_Records shown_:
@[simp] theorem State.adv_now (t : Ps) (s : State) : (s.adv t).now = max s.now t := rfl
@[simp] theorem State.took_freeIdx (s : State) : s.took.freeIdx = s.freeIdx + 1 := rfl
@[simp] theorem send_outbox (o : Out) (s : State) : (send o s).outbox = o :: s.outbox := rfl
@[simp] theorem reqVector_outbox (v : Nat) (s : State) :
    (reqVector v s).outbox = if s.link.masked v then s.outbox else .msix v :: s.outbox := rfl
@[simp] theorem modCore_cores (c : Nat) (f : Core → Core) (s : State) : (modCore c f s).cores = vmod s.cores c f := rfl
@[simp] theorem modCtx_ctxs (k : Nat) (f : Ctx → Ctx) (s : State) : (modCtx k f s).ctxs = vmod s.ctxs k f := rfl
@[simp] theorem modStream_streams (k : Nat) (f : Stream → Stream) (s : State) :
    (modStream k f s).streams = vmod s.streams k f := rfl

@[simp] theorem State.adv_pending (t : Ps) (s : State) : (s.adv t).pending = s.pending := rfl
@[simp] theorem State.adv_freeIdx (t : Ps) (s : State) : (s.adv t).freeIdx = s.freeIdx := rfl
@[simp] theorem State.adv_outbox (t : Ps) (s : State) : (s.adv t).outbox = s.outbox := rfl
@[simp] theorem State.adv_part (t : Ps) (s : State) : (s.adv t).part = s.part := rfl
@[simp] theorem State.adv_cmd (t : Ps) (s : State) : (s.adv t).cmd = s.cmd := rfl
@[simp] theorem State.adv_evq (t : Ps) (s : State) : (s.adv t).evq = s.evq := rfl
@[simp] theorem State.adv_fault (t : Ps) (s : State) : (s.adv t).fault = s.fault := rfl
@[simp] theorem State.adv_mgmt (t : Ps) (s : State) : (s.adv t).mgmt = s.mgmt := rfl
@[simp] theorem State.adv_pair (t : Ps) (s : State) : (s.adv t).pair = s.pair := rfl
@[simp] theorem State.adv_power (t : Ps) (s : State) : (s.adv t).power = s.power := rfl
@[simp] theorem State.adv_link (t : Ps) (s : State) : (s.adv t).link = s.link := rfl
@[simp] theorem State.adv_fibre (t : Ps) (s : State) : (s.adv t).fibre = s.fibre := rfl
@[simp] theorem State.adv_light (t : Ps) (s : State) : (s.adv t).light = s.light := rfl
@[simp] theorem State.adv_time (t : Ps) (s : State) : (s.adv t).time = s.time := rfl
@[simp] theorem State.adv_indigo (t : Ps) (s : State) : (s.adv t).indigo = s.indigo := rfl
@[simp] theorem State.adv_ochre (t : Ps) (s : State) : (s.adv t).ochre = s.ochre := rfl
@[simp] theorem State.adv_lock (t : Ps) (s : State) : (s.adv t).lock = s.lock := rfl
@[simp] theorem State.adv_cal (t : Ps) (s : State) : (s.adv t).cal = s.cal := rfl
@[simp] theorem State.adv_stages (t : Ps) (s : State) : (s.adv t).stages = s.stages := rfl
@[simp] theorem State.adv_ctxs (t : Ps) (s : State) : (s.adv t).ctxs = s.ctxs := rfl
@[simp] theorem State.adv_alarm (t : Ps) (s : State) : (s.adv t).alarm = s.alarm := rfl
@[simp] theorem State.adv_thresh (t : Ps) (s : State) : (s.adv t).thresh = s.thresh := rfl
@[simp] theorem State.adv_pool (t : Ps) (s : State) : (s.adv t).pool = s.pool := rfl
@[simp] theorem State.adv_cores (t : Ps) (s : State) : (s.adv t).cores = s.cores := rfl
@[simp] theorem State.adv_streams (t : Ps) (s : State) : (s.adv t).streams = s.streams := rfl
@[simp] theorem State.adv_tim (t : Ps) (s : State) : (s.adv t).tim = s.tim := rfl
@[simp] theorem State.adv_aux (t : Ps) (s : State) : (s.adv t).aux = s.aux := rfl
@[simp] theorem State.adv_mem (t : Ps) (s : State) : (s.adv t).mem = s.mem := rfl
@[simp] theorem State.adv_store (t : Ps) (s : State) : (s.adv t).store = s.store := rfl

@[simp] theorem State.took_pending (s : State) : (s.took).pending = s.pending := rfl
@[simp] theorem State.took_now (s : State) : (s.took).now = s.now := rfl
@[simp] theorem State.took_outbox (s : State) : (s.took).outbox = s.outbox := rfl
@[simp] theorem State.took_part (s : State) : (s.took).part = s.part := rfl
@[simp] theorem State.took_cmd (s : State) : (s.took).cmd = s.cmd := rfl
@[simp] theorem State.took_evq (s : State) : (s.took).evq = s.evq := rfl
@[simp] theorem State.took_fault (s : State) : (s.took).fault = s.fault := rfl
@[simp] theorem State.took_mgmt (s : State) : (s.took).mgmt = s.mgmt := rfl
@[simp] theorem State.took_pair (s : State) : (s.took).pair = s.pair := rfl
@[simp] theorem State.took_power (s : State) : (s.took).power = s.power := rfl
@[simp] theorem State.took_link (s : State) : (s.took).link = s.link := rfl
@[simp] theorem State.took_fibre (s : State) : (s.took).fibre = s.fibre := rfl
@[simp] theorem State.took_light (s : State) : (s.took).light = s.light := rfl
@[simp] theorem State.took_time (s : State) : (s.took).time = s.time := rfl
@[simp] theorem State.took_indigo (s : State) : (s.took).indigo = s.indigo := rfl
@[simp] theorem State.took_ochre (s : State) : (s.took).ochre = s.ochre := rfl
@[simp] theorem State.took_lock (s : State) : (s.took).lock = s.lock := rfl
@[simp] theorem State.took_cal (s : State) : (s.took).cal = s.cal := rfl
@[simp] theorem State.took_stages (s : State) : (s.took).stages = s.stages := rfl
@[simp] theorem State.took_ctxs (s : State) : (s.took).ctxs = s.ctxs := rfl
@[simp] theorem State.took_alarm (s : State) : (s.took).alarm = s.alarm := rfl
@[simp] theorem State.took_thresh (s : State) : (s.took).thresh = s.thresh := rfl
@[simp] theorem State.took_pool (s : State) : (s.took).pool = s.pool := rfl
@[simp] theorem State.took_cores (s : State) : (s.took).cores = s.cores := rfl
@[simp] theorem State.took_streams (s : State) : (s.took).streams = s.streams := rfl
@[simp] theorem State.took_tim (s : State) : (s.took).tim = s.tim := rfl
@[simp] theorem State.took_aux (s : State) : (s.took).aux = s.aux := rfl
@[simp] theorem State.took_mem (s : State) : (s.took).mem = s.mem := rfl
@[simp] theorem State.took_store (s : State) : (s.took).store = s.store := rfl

_Task statement_: Of the lines above, extract only those from the line with "s.freeIdx + 1 := rfl" to the line with "(modStream k f", both included, exactly as written.

_Answer for this exercise_:
@[simp] theorem State.took_freeIdx (s : State) : s.took.freeIdx = s.freeIdx + 1 := rfl
@[simp] theorem send_outbox (o : Out) (s : State) : (send o s).outbox = o :: s.outbox := rfl
@[simp] theorem reqVector_outbox (v : Nat) (s : State) :
    (reqVector v s).outbox = if s.link.masked v then s.outbox else .msix v :: s.outbox := rfl
@[simp] theorem modCore_cores (c : Nat) (f : Core → Core) (s : State) : (modCore c f s).cores = vmod s.cores c f := rfl
@[simp] theorem modCtx_ctxs (k : Nat) (f : Ctx → Ctx) (s : State) : (modCtx k f s).ctxs = vmod s.ctxs k f := rfl
@[simp] theorem modStream_streams (k : Nat) (f : Stream → Stream) (s : State) :
    (modStream k f s).streams = vmod s.streams k f := rfl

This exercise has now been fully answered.